* [Task description] Find the line containing "structure OpRow where" in the entries below. Restate it and each line after it, word for word, up to and including the line containing "row's pattern. -/".

══ Study material

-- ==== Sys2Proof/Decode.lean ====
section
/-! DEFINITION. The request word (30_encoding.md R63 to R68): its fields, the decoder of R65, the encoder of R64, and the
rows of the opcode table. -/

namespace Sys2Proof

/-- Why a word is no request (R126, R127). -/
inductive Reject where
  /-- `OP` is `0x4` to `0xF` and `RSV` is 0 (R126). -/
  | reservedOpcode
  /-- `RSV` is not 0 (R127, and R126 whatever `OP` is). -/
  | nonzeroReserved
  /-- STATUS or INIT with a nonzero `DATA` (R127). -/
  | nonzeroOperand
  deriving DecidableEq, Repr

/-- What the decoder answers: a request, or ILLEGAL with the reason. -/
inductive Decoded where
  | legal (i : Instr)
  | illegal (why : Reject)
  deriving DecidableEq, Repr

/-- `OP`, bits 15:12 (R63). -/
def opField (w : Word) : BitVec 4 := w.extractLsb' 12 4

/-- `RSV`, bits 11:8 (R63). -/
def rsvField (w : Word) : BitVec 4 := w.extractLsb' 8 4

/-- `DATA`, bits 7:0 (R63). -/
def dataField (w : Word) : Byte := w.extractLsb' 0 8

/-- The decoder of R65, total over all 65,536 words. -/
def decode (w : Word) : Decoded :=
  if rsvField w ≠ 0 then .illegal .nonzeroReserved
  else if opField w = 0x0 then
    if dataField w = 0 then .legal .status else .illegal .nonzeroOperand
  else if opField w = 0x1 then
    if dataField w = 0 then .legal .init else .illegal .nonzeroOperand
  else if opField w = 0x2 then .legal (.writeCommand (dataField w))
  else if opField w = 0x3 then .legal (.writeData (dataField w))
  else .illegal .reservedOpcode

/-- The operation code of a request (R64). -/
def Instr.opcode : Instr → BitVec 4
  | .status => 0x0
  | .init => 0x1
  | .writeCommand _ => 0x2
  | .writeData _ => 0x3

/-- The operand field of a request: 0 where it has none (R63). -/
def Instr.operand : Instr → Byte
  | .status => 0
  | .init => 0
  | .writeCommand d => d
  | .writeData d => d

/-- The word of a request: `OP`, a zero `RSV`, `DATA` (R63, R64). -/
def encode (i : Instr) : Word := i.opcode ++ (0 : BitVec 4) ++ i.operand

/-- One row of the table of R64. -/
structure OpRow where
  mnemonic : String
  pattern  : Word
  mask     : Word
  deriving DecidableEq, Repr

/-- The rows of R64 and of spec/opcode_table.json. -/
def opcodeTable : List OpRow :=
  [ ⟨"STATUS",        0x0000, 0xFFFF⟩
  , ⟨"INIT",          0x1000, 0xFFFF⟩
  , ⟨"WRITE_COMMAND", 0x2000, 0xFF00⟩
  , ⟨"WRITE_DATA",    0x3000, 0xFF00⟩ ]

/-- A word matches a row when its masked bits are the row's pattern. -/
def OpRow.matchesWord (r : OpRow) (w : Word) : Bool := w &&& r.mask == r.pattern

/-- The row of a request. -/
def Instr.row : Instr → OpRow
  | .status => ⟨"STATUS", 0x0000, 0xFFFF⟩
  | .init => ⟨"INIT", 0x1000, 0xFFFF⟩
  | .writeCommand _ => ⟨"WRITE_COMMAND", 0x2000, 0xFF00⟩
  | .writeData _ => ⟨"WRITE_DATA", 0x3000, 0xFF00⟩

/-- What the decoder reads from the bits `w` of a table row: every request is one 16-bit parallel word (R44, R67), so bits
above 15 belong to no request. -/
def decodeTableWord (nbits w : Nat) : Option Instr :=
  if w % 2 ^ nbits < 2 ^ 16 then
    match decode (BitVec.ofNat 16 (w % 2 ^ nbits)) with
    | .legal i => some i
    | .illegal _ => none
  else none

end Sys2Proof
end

════

* [Response for this exercise]
structure OpRow where
  mnemonic : String
  pattern  : Word
  mask     : Word
  deriving DecidableEq, Repr

/-- The rows of R64 and of spec/opcode_table.json. -/
def opcodeTable : List OpRow :=
  [ ⟨"STATUS",        0x0000, 0xFFFF⟩
  , ⟨"INIT",          0x1000, 0xFFFF⟩
  , ⟨"WRITE_COMMAND", 0x2000, 0xFF00⟩
  , ⟨"WRITE_DATA",    0x3000, 0xFF00⟩ ]

/-- A word matches a row when its masked bits are the row's pattern. -/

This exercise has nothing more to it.